Au Chemin néocatéchuménal le Pape rappelle que chaque charisme est pour la communion - Avec le souffle de l'Eglise

2016-03-18 L’Osservatore Romano

Lorsque l'on vit le charisme comme grâce de Dieu pour faire grandir la communion, « l'on respire dans l'Eglise et avec l'Eglise ». C'est ce qu'a rappelé François aux membres du chemin néocatéchuménal reçus dans la matinée du 18 mars.

Près de sept mille personnes ont participé à l'audience papale dans la salle Paul V. C'est à travers le geste de la remise du crucifix, que le Souverain Pontife a envoyé en mission trois cents familles, qui donneront vie à cinquante six nouvelles missio ad gentes dans trente pays des cinq continents.

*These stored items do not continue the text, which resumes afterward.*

/-- The word of an instruction (R34, R44-R47); an event has none. -/
def encode : Instr → Option Word
  | .iadd d a b n p => some (encA 1 d a (b) (0) n p)
  | .isub d a b n p => some (encA 1 d a (b) (1) n p)
  | .imul d a b n p => some (encA 1 d a (b) (2) n p)
  | .imulh d a b n p => some (encA 1 d a (b) (3) n p)
  | .imulhu d a b n p => some (encA 1 d a (b) (4) n p)
  | .and d a b n p => some (encA 1 d a (b) (5) n p)
  | .or d a b n p => some (encA 1 d a (b) (6) n p)
  | .xor d a b n p => some (encA 1 d a (b) (7) n p)
  | .andn d a b n p => some (encA 1 d a (b) (8) n p)
  | .shl d a b n p => some (encA 1 d a (b) (9) n p)
  | .shr d a b n p => some (encA 1 d a (b) (10) n p)
  | .sra d a b n p => some (encA 1 d a (b) (11) n p)
  | .rotl d a b n p => some (encA 1 d a (b) (12) n p)
  | .min d a b n p => some (encA 1 d a (b) (13) n p)
  | .max d a b n p => some (encA 1 d a (b) (14) n p)
  | .absd d a b n p => some (encA 1 d a (b) (15) n p)
  | .minu d a b n p => some (encA 2 d a (b) (0) n p)
  | .maxu d a b n p => some (encA 2 d a (b) (1) n p)
  | .popc d a n p => some (encA 2 d a (0) (2) n p)
  | .clz d a n p => some (encA 2 d a (0) (3) n p)
  | .ctz d a n p => some (encA 2 d a (0) (4) n p)
  | .brev d a n p => some (encA 2 d a (0) (5) n p)
  | .bfx d a b n p => some (encA 2 d a (b) (6) n p)
  | .bfi d a b n p => some (encA 2 d a (b) (7) n p)
  | .sel d a b n s => some (encA 2 d a (b) (8) n s)
  | .lea d a b n p => some (encA 2 d a (b) (9) n p)
  | .idiv d a b n p => some (encA 2 d a (b) (10) n p)
  | .idivu d a b n p => some (encA 2 d a (b) (11) n p)
  | .irem d a b n p => some (encA 2 d a (b) (12) n p)
  | .iremu d a b n p => some (encA 2 d a (b) (13) n p)
  | .iadd64 d a b n p => some (encA 3 d a (b) (0) n p)
  | .isub64 d a b n p => some (encA 3 d a (b) (1) n p)
  | .shl64 d a b n p => some (encA 3 d a (b) (2) n p)
  | .shr64 d a b n p => some (encA 3 d a (b) (3) n p)
  | .sra64 d a b n p => some (encA 3 d a (b) (4) n p)
  | .mov64 d a n p => some (encA 3 d a (0) (5) n p)
  | .lea64 d a b n p => some (encA 3 d a (b) (6) n p)
  | .imul64 d a b n p => some (encA 3 d a (b) (7) n p)
  | .imad d a b c n p => some (encF 4 d a b c n p)
  | .iaddi d a i n p => some (encI 5 d a i n p)
  | .iaddi64 d a i n p => some (encI 6 d a i n p)
  | .andi d a i n p => some (encI 7 d a i n p)
  | .ori d a i n p => some (encI 8 d a i n p)
  | .xori d a i n p => some (encI 9 d a i n p)
  | .shfi d a k m n p => some (encI 10 d a (BitVec.ofNat 12 (k.toNat * 256 + m.toNat)) n p)
  | .lui d i => some (encU 11 d i)
  | .auipc d i => some (encU 12 d i)
  | .fadd d a b n p => some (encA 13 d a (b) (0) n p)
  | .fsub d a b n p => some (encA 13 d a (b) (1) n p)
  | .fmul d a b n p => some (encA 13 d a (b) (2) n p)
  | .fdiv d a b n p => some (encA 13 d a (b) (3) n p)
  | .fsqrt d a n p => some (encA 13 d a (0) (4) n p)
  | .fmin d a b n p => some (encA 13 d a (b) (5) n p)
  | .fmax d a b n p => some (encA 13 d a (b) (6) n p)
  | .fminm d a b n p => some (encA 13 d a (b) (7) n p)
  | .fmaxm d a b n p => some (encA 13 d a (b) (8) n p)
  | .fabs d a n p => some (encA 13 d a (0) (9) n p)
  | .fneg d a n p => some (encA 13 d a (0) (10) n p)
  | .fcpys d a b n p => some (encA 13 d a (b) (11) n p)
  | .frnd d a m n p => some (encA 13 d a (m.setWidth 6) (12) n p)
  | .fclass d a n p => some (encA 13 d a (0) (13) n p)
  | .ffma d a b c n p => some (encF 14 d a b c n p)
  | .ffms d a b c n p => some (encF 15 d a b c n p)
  | .ffnma d a b c n p => some (encF 16 d a b c n p)
  | .dadd d a b n p => some (encA 17 d a (b) (0) n p)
  | .dsub d a b n p => some (encA 17 d a (b) (1) n p)
  | .dmul d a b n p => some (encA 17 d a (b) (2) n p)
  | .ddiv d a b n p => some (encA 17 d a (b) (3) n p)
  | .dsqrt d a n p => some (encA 17 d a (0) (4) n p)
  | .dmin d a b n p => some (encA 17 d a (b) (5) n p)
  | .dmax d a b n p => some (encA 17 d a (b) (6) n p)
  | .dminm d a b n p => some (encA 17 d a (b) (7) n p)
  | .dmaxm d a b n p => some (encA 17 d a (b) (8) n p)
  | .dabs d a n p => some (encA 17 d a (0) (9) n p)
  | .dneg d a n p => some (encA 17 d a (0) (10) n p)
  | .dcpys d a b n p => some (encA 17 d a (b) (11) n p)
  | .drnd d a m n p => some (encA 17 d a (m.setWidth 6) (12) n p)
  | .dclass d a n p => some (encA 17 d a (0) (13) n p)
  | .dfma d a b c n p => some (encF 18 d a b c n p)
  | .dfms d a b c n p => some (encF 19 d a b c n p)
  | .hadd2 d a b n p => some (encA 20 d a (b) (0) n p)
  | .hsub2 d a b n p => some (encA 20 d a (b) (1) n p)
  | .hmul2 d a b n p => some (encA 20 d a (b) (2) n p)
  | .hmin2 d a b n p => some (encA 20 d a (b) (3) n p)
  | .hmax2 d a b n p => some (encA 20 d a (b) (4) n p)
  | .habs2 d a n p => some (encA 20 d a (0) (5) n p)
  | .hneg2 d a n p => some (encA 20 d a (0) (6) n p)
  | .hfma2 d a b c n p => some (encF 21 d a b c n p)
  | .vaddH2 d a b n p => some (encA 22 d a (b) (0) n p)
  | .vsubH2 d a b n p => some (encA 22 d a (b) (1) n p)
  | .vaddsH2 d a b n p => some (encA 22 d a (b) (2) n p)
  | .vsubsH2 d a b n p => some (encA 22 d a (b) (3) n p)
  | .vmaxH2 d a b n p => some (encA 22 d a (b) (4) n p)
  | .vminH2 d a b n p => some (encA 22 d a (b) (5) n p)
  | .acsH2 d a b n p => some (encA 22 d a (b) (6) n p)
  | .fexp2 d a n p => some (encA 23 d a (0) (0) n p)
  | .flog2 d a n p => some (encA 23 d a (0) (1) n p)
  | .fsin d a n p => some (encA 23 d a (0) (2) n p)
  | .fcos d a n p => some (encA 23 d a (0) (3) n p)
  | .frcp d a n p => some (encA 23 d a (0) (4) n p)
  | .frsq d a n p => some (encA 23 d a (0) (5) n p)
  | .ftanh d a n p => some (encA 23 d a (0) (6) n p)
  | .cvt d a s m f n p => some (encA 24 d a (s ++ m) (f) n p)
  | .zpackZ8 d a b n p => some (encA 25 d a (b) (0) n p)
  | .zpackZ6 d a b n p => some (encA 25 d a (b) (1) n p)
  | .zunpkZ8 d a n p => some (encA 25 d a (0) (2) n p)
  | .zunpkZ6 d a n p => some (encA 25 d a (0) (3) n p)
  | .zscale d a b n p => some (encA 25 d a (b) (4) n p)
  | .cmpi d a b f n p => some (encA 26 d a (b) (f) n p)
  | .cmpf d a b f n p => some (encA 27 d a (b) (f) n p)
  | .cmpd d a b f n p => some (encA 28 d a (b) (f) n p)
  | .cmph2 d a b f n p => some (encA 29 d a (b) (0#1 ++ f) n p)
  | .cmpz d a b f n p => some (encA 29 d a (b) (1#1 ++ f) n p)
  | .pand d a b n p => some (encA 30 d a (b) (0) n p)
  | .por d a b n p => some (encA 30 d a (b) (1) n p)
  | .pxor d a b n p => some (encA 30 d a (b) (2) n p)
  | .pnot d a n p => some (encA 30 d a (0) (3) n p)
  | .pmov d a n p => some (encA 30 d a (0) (4) n p)
  | .pset d a n p => some (encA 30 d a (0) (5) n p)
  | .gset d a n p => some (encA 30 d a (0) (6) n p)
  | .gsetOpen d n p => some (encA 30 d 0 (1) (6) n p)
  | .mov d a n p => some (encA 31 d a (0) (0) n p)
  | .srd d b n p => some (encA 31 d 0 (b) (1) n p)
  | .swr a b n p => some (encA 31 0 a (b) (2) n p)
  | .ldkW d a n p => some (encA 31 d a (0) (3) n p)
  | .ldkD d a n p => some (encA 31 d a (0) (4) n p)
  | .tseed d a w k n p => some (encA 32 d a (BitVec.ofNat 6 (w.toNat * 8 + k.toNat)) (0) n p)
  | .tget d a k n p => some (encA 32 d a (k.setWidth 6) (1) n p)
  | .tset d a k n p => some (encA 32 d a (k.setWidth 6) (2) n p)
  | .tzero d a w n p => some (encA 32 d a (BitVec.ofNat 6 (w.toNat * 8)) (3) n p)
  | .tmov d a w n p => some (encA 32 d a (BitVec.ofNat 6 (w.toNat * 8)) (4) n p)
  | .dext d a b n p => some (encA 32 d a (b) (5) n p)
  | .foot d a n p => some (encA 32 d a (0) (6) n p)
  | .motv d a n p => some (encA 32 d a (0) (7) n p)
  | .ld d a o s k p => some (encM 33 d a o s k p)
  | .st d a o s k p => some (encM 34 d a o s k p)
  | .lds d a o s k p => some (encM 35 d a o s k p)
  | .sts d a o s k p => some (encM 36 d a o s k p)
  | .ldt d a o s k p => some (encM 37 d a o (BitVec.ofNat 2 (2 + s.toNat)) k p)
  | .stt d a o s k p => some (encM 38 d a o (BitVec.ofNat 2 (2 + s.toNat)) k p)
  | .ldc d a o s k p => some (encM 39 d a o s k p)
  | .prf a o s p => some (encM 40 0 a o s 0 p)
  | .atom d a b f s p => some (encX 41 d a b f s p)
  | .red a b f s p => some (encX 42 0 a b f s p)
  | .fence s n p => some (encA 43 0 0 (s.setWidth 6) (0) n p)
  | .watch a n p => some (encA 43 0 a (0) (1) n p)
  | .waitm d a n p => some (encA 43 d a (0) (2) n p)
  | .bar a s n p => some (encA 43 0 a (s.setWidth 6) (3) n p)
  | .bara a s n p => some (encA 43 0 a (s.setWidth 6) (4) n p)
  | .barw a n p => some (encA 43 0 a (0) (5) n p)
  | .seal d n p => some (encA 43 d 0 (0) (6) n p)
  | .waitb a n p => some (encA 43 0 a (0) (7) n p)
  | .trig n p => some (encA 43 0 0 (0) (8) n p)
  | .flushd n p => some (encA 43 0 0 (0) (9) n p)
  | .lgetAt d a b n p => some (encA 44 d a (b) (0) n p)
  | .lgetLower d a b n p => some (encA 44 d a (b) (1) n p)
  | .lgetHigher d a b n p => some (encA 44 d a (b) (2) n p)
  | .lgetFlip d a b n p => some (encA 44 d a (b) (3) n p)
  | .push d a b n p => some (encA 44 d a (b) (4) n p)
  | .voteAnd d a b n p => some (encA 44 d a (b) (5) n p)
  | .voteOr d a b n p => some (encA 44 d a (b) (6) n p)
  | .voteEqv d a b n p => some (encA 44 d a (b) (7) n p)
  | .ballot d a b n p => some (encA 44 d a (b) (8) n p)
  | .bfly d a b n p => some (encA 44 d a (b) (9) n p)
  | .compress d a b n p => some (encA 44 d a (b) (10) n p)
  | .expand d a b n p => some (encA 44 d a (b) (11) n p)
  | .hist d a b n p => some (encA 45 d a (b) (0) n p)
  | .hmerge d a b n p => some (encA 45 d a (b) (1) n p)
  | .osmx d a n p => some (encA 45 d a (0) (2) n p)
  | .osmxf d a n p => some (encA 45 d a (0) (3) n p)
  | .bra p n t r => some (encB 46 p n t r)
  | .call s => some (encJ 47 s)
  | .nop n p => some (encA 48 0 0 (0) (0) n p)
  | .yield n p => some (encA 48 0 0 (0) (1) n p)
  | .brx a n p => some (encA 48 0 a (0) (2) n p)
  | .calli a n p => some (encA 48 0 a (0) (3) n p)
  | .ret n p => some (encA 48 0 0 (0) (4) n p)
  | .exit n p => some (encA 48 0 0 (0) (5) n p)
  | .brk a n p => some (encA 48 0 a (0) (6) n p)
  | .loop c l => some (encLoop 49 c l)
  | .loopi c l => some (encLoopi 50 c l)
  | .trap a n p => some (encA 51 0 a (0) (0) n p)
  | .eret n p => some (encA 51 0 0 (0) (1) n p)
  | .srdp d b n p => some (encA 51 d 0 (b) (2) n p)
  | .swrp a b n p => some (encA 51 0 a (b) (3) n p)
  | .halt a n p => some (encA 51 0 a (0) (4) n p)
  | .fork a b n p => some (encA 63 0 a (b) (0) n p)
  | .rdvz a b n p => some (encA 63 0 a (b) (1) n p)
  | .rdvzEngine a b n p => some (encA 63 0 a (b) (1) n p)
  | .mburst a n p => some (encA 63 0 a (0) (2) n p)
  | .cpyG2s a b => some (encC 56 0 a b (0) 0 false)
  | .cpyS2g a b => some (encC 56 0 a b (0) 1 false)
  | .cpyG2g a b => some (encC 56 0 a b (0) 2 false)
  | .cpyGath a b v => some (encC 56 0 a b (v) 3 false)
  | .cpyFill a b => some (encC 56 0 a b (0) 4 false)
  | .cpyMap a b => some (encC 56 0 a b (0) 5 false)
  | .cpyUnmap b => some (encC 56 0 0 b (0) 6 false)
  | .cpyWb b => some (encC 56 0 0 b (0) 7 false)
  | .mtxMwld a b => some (encC 57 0 a b (0) 0 false)
  | .mtxMwscl a b => some (encC 57 0 a b (0) 1 false)
  | .mtxMswap v => some (encC 57 0 0 0 (v) 2 false)
  | .mtxMstr a b => some (encC 57 0 a b (0) 3 false)
  | .mtxMprom v => some (encC 57 0 0 0 (v) 4 false)
  | .mtxMzero b => some (encC 57 0 0 b (0) 5 false)
  | .mtxMrd d a => some (encC 57 d a 0 (0) 6 true)
  | .mtxMwr a b => some (encC 57 0 a b (0) 7 false)
  | .mtxMout d a b v => some (encC 57 d a b (v) 8 true)
  | .mtxMdrain d a b v => some (encC 57 d a b (v) 9 true)
  | .mtxMstat d v => some (encC 57 d 0 0 (v) 10 true)
  | .splScfg a => some (encC 58 0 a 0 (0) 0 false)
  | .splSproj d a => some (encC 58 d a 0 (0) 1 true)
  | .splSbin d a => some (encC 58 d a 0 (0) 2 true)
  | .splSsort d a => some (encC 58 d a 0 (0) 3 true)
  | .splSblend d a => some (encC 58 d a 0 (0) 4 true)
  | .splSrepl d a => some (encC 58 d a 0 (0) 5 true)
  | .slvCfg a => some (encC 59 0 a 0 (0) 0 false)
  | .slvLu d a => some (encC 59 d a 0 (0) 1 true)
  | .slvLus d a => some (encC 59 d a 0 (0) 2 true)
  | .slvChol d a => some (encC 59 d a 0 (0) 3 true)
  | .slvChs d a => some (encC 59 d a 0 (0) 4 true)
  | .slvCg d a => some (encC 59 d a 0 (0) 5 true)
  | .slvJac d a => some (encC 59 d a 0 (0) 6 true)
  | .colGrp d a b => some (encC 60 d a b (0) 0 true)
  | .colGrpFree b => some (encC 60 0 0 b (1) 0 false)
  | .colAred d a => some (encC 60 d a 0 (0) 1 true)
  | .colRsc d a => some (encC 60 d a 0 (0) 2 true)
  | .colAgath d a => some (encC 60 d a 0 (0) 3 true)
  | .colBcast d a => some (encC 60 d a 0 (0) 4 true)
  | .colPut d a => some (encC 60 d a 0 (0) 5 true)
  | .colWait d a b => some (encC 60 d a b (0) 6 true)
  | .grfLaunch d a v => some (encC 61 d a 0 (BitVec.ofNat 3 v.toNat) 0 true)
  | .grfQput b => some (encC 61 0 0 b (0) 1 false)
  | .grfQget d => some (encC 61 d 0 0 (0) 2 true)
  | .grfNsig a => some (encC 61 0 a 0 (0) 3 false)
  | .prbMark a b => some (encC 62 0 a b (0) 0 false)
  | .prbSamp => some (encC 62 0 0 0 (0) 1 false)
  | .prbRdx d a => some (encC 62 d a 0 (0) 2 true)
  | .packageReset => none
  | .pkgrst _ => none
  | .fwgo _ => none
  | .start _ => none
  | .attgo _ => none
  | .dbgnonceRead => none
  | .dbggo _ => none
  | .dbgsessOpen _ => none
  | .dbgsessClose => none
  | .dbgresSame _ _ _ _ _ => none
  | .dbgresNext _ _ _ _ _ => none
  | .invRange _ _ => none
  | .invAsid _ _ => none
  | .contextRefresh _ _ => none
  | .invalidationDone _ => none
  | .portReset _ => none
  | .pwrP0 _ => none
  | .pwrP1 _ => none
  | .pwrP2 _ => none
  | .pwrP3 _ => none
  | .p3Wake _ => none
  | .registerWrite _ _ _ => none
  | .hostHdmAccess _ _ _ _ => none
  | .submissionWordFire _ _ => none
  | .faultResponse _ _ => none
  | .coreDump _ => none
  | .unitPlace _ _ => none
  | .placingDone _ _ => none
  | .slotRetire _ _ => none
  | .clusterModeSwitch _ _ => none
  | .waitlimExpiry _ _ => none
  | .cohortSave _ => none
  | .flushdMakeRoom _ => none
  | .nodeRetire _ => none
  | .nodeTrigger _ => none
  | .copyNodeRun _ => none
  | .signalNodeRun _ => none
  | .clauseOpen _ => none
  | .parkedGroupResume _ => none
  | .deferralRelease _ => none
  | .deferralExpiry _ => none
  | .rendezvousComplete _ _ _ _ => none
  | .debugStop _ => none
  | .threadExitComplete _ => none
  | .loadDataReturn _ => none
  | .writeArrivalHome _ => none
  | .waitmTimeout _ => none
  | .leaseExpiry _ => none
  | .stackRowFill _ _ _ => none
  | .guardHead _ _ => none
  | .commandReply _ _ => none
  | .copyComplete _ => none
  | .arrayRowExit _ => none
  | .arrayRampUpDone _ => none
  | .arrayRampDown _ => none
  | .mburstWindowExpiry _ => none
  | .barrierPhaseComplete _ _ => none
  | .flushdComplete _ => none
  | .queueRecordDeliver _ => none
  | .flitReceive _ _ _ _ _ _ _ _ => none
  | .flitCrcRetry _ => none
  | .linkFailure _ => none
  | .trainingSuccess _ => none
  | .retrainTimeout _ => none
  | .collectiveInstanceComplete _ _ _ => none
  | .collectiveTimeout _ => none
  | .putDelivered _ => none
  | .cicadaSample _ => none
  | .requestSampleComplete _ _ => none
  | .softError _ _ _ _ _ => none
  | .storePerformed _ => none
  | .hostRecall _ => none
  | .openIntervalWaitExpiry _ => none
  | .commandComplete _ _ => none
  | .hdmDecoderProgram _ => none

« Je vous remercie, en mon nom, mais aussi au nom de toute l'Eglise – a dit François en s'adressant aux missionnaires sur le point de départ – pour ce geste d'aller, d'aller vers l'inconnu et aussi de souffrir. Parce que vous trouverez la souffrance, mais vous trouverez aussi la joie de la gloire de Dieu, la gloire qui est sur la croix ».

Dans son discours le Pape a confié au chemin trois mots clés en vue de la mission : unité, gloire, monde. Et en rappelant que la dernière prière de Jésus avant sa passion a été pour la communion de l'Eglise , il a mis en garde face à la tentation de se sentir « bons, voire même meilleurs que les autres », alimentant ainsi les jugements, les fermetures, les divisions. « Chaque charisme est une grâce de Dieu pour faire grandir la communion » a-t-il rappelé. . Mais a-t-il ajouté, « le charisme peut se détériorer lorsque l'on se ferme, ou l'on se vante, lorsque l'on veut se distinguer des autres ».

D'où l'invitation à le protéger en suivant la « voie maîtresse » de l' « unité humble et obéissante ». L'Eglise – a-t-il expliqué – « n'est pas un instrument pour nous », ni « une organisation qui recherche des membres, ou un groupe qui va de l'avant en suivant la logique de ses idées». Elle est plutôt « une mère qui transmet la vie reçue de Jésus » ; et « cette fécondité s'exprime à travers le ministère et la conduite des pasteurs ».

Le Pape a ensuite invité à fuir la «gloire du monde», qui «se manifeste lorsqu'on est importants, admirés, quand on possède des biens et du succès». La véritable gloire, en revanche, «se révèle sur la croix: c'est l'amour, qui resplendit là et qui se diffuse». Il s'agit d'«une gloire paradoxale: sans bruit, sans gains et sans applaudissements»; mais «seule cette gloire rend l'Evangile fécond».

Pour finir, François a rappelé que «Dieu n'est pas attiré par la mondanité, au contraire, il la déteste; mais il aime le monde qu'il a créé, et il aime ses fils dans le monde». Et en s'adressant aux missionnaires, il a conclu: «La vie ne sera pas facile pour vous dans des pays lointains, dans d'autres cultures, elle ne sera pas facile. Mais c'est votre mission. Et vous faites cela par amour, par amour pour notre mère l'Eglise, pour l'unité de cette mère féconde; vous le faites pour que l'Eglise soit mère et féconde».